What the task requires :: Write out again only the lines that run from the start of the entries to the line containing "d.gemBase g i)) s", both included.

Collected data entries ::
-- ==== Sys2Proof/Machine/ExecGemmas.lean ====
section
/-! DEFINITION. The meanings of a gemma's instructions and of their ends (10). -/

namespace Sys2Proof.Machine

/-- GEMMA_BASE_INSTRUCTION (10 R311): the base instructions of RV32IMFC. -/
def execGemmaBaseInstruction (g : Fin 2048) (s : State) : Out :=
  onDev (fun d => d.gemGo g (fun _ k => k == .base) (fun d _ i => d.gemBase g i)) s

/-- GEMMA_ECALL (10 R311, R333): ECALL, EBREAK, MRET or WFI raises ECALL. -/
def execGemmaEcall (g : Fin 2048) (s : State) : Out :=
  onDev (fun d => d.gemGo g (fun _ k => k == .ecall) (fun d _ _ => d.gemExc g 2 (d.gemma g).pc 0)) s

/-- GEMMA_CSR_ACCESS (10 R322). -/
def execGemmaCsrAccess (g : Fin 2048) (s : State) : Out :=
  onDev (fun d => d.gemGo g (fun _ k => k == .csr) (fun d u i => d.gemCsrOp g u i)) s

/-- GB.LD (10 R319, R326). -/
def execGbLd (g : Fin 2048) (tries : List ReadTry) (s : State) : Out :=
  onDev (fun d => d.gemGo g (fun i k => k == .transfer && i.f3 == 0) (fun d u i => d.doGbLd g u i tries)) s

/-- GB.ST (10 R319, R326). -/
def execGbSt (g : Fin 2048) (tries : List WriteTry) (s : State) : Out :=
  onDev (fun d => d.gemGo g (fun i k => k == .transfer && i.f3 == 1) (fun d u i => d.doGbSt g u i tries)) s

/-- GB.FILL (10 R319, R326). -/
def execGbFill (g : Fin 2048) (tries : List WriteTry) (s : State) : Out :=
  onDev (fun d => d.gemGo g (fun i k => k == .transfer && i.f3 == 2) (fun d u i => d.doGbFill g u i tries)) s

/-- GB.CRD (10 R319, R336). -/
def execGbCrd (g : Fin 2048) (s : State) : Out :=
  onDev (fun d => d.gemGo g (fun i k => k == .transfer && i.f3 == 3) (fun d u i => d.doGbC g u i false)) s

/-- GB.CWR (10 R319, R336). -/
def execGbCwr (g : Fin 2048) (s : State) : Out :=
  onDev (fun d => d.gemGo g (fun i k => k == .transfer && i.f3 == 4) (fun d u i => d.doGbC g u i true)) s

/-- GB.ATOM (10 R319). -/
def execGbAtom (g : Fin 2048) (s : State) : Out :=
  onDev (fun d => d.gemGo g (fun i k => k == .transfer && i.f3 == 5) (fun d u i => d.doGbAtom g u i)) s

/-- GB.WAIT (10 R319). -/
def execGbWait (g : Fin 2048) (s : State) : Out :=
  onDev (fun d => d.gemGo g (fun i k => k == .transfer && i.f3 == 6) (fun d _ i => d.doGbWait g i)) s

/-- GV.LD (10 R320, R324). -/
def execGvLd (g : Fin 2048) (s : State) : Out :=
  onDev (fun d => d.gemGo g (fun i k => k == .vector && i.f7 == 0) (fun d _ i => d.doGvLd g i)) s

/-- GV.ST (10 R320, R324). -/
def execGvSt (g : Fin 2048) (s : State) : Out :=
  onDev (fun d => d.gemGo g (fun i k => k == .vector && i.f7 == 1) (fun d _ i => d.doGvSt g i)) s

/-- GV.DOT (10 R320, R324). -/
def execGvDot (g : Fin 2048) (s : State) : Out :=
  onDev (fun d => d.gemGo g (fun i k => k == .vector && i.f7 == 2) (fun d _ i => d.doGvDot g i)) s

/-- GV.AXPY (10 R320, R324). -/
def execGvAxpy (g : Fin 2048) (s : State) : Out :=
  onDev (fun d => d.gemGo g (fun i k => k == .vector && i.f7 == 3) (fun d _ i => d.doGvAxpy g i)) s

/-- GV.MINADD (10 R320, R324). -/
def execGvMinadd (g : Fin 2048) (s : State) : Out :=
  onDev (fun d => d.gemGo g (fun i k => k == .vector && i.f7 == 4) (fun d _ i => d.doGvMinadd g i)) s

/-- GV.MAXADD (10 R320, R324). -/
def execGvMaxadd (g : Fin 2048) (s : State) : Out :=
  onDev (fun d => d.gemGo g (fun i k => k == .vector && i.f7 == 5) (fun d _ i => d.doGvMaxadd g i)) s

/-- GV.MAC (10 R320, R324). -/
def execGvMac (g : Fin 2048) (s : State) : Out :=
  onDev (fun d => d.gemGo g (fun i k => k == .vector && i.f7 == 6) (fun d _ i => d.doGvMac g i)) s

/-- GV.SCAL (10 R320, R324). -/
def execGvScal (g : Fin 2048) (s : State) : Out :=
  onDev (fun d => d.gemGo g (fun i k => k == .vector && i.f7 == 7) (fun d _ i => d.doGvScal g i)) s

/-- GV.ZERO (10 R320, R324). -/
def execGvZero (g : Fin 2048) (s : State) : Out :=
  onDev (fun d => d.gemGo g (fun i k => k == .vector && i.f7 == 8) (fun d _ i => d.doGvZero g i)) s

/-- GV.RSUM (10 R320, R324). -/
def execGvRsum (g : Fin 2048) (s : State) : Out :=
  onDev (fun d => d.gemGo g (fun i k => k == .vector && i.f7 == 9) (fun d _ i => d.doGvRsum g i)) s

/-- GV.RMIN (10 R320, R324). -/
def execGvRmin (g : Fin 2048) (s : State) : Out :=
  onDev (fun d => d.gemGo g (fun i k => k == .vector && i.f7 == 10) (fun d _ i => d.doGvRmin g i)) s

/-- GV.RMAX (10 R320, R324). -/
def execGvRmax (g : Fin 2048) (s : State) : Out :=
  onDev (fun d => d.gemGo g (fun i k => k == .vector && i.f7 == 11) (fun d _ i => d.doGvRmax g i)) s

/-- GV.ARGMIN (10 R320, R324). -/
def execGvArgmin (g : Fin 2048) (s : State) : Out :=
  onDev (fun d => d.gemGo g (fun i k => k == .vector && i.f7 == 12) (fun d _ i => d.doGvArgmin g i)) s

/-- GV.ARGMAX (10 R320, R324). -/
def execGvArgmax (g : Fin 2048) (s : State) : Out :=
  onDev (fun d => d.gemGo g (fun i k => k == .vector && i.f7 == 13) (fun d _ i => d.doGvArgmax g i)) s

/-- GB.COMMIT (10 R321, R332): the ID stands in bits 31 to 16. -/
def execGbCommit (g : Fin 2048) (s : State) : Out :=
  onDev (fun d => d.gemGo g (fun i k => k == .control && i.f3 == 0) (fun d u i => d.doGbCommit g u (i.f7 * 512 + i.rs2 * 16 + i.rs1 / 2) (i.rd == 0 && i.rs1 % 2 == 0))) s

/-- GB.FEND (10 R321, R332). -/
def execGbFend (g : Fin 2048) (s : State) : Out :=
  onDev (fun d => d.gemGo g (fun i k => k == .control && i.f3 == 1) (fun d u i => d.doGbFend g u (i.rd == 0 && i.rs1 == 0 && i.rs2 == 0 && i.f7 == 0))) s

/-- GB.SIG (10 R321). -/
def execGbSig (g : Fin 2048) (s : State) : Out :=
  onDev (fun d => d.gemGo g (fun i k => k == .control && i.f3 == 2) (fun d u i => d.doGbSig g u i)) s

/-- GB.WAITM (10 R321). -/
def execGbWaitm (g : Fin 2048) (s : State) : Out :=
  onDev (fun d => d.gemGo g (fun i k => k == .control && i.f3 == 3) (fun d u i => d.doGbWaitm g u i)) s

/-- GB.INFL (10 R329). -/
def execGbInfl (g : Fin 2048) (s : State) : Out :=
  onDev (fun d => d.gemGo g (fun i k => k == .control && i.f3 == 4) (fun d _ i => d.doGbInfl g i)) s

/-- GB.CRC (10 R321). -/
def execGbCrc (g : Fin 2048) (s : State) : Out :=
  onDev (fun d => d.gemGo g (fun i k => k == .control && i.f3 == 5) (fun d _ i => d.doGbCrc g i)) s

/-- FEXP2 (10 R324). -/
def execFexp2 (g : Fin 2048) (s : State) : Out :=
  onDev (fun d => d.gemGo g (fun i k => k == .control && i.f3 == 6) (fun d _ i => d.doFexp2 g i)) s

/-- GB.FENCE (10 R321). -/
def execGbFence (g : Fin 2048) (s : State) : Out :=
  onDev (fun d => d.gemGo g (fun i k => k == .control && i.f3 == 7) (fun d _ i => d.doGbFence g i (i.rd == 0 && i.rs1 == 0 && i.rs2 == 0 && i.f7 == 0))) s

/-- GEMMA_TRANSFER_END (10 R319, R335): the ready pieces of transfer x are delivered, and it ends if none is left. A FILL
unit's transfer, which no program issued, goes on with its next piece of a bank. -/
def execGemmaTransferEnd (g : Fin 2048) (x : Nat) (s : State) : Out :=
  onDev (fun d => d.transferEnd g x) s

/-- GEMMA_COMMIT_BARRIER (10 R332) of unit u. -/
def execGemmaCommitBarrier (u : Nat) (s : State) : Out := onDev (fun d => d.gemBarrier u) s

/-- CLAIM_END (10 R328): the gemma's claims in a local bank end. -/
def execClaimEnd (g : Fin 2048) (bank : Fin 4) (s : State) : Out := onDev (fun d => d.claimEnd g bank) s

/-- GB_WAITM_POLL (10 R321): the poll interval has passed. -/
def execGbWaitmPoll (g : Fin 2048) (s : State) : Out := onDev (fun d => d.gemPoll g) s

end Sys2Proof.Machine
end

Solution ::
-- ==== Sys2Proof/Machine/ExecGemmas.lean ====
section
/-! DEFINITION. The meanings of a gemma's instructions and of their ends (10). -/

namespace Sys2Proof.Machine

/-- GEMMA_BASE_INSTRUCTION (10 R311): the base instructions of RV32IMFC. -/
def execGemmaBaseInstruction (g : Fin 2048) (s : State) : Out :=
  onDev (fun d => d.gemGo g (fun _ k => k == .base) (fun d _ i => d.gemBase g i)) s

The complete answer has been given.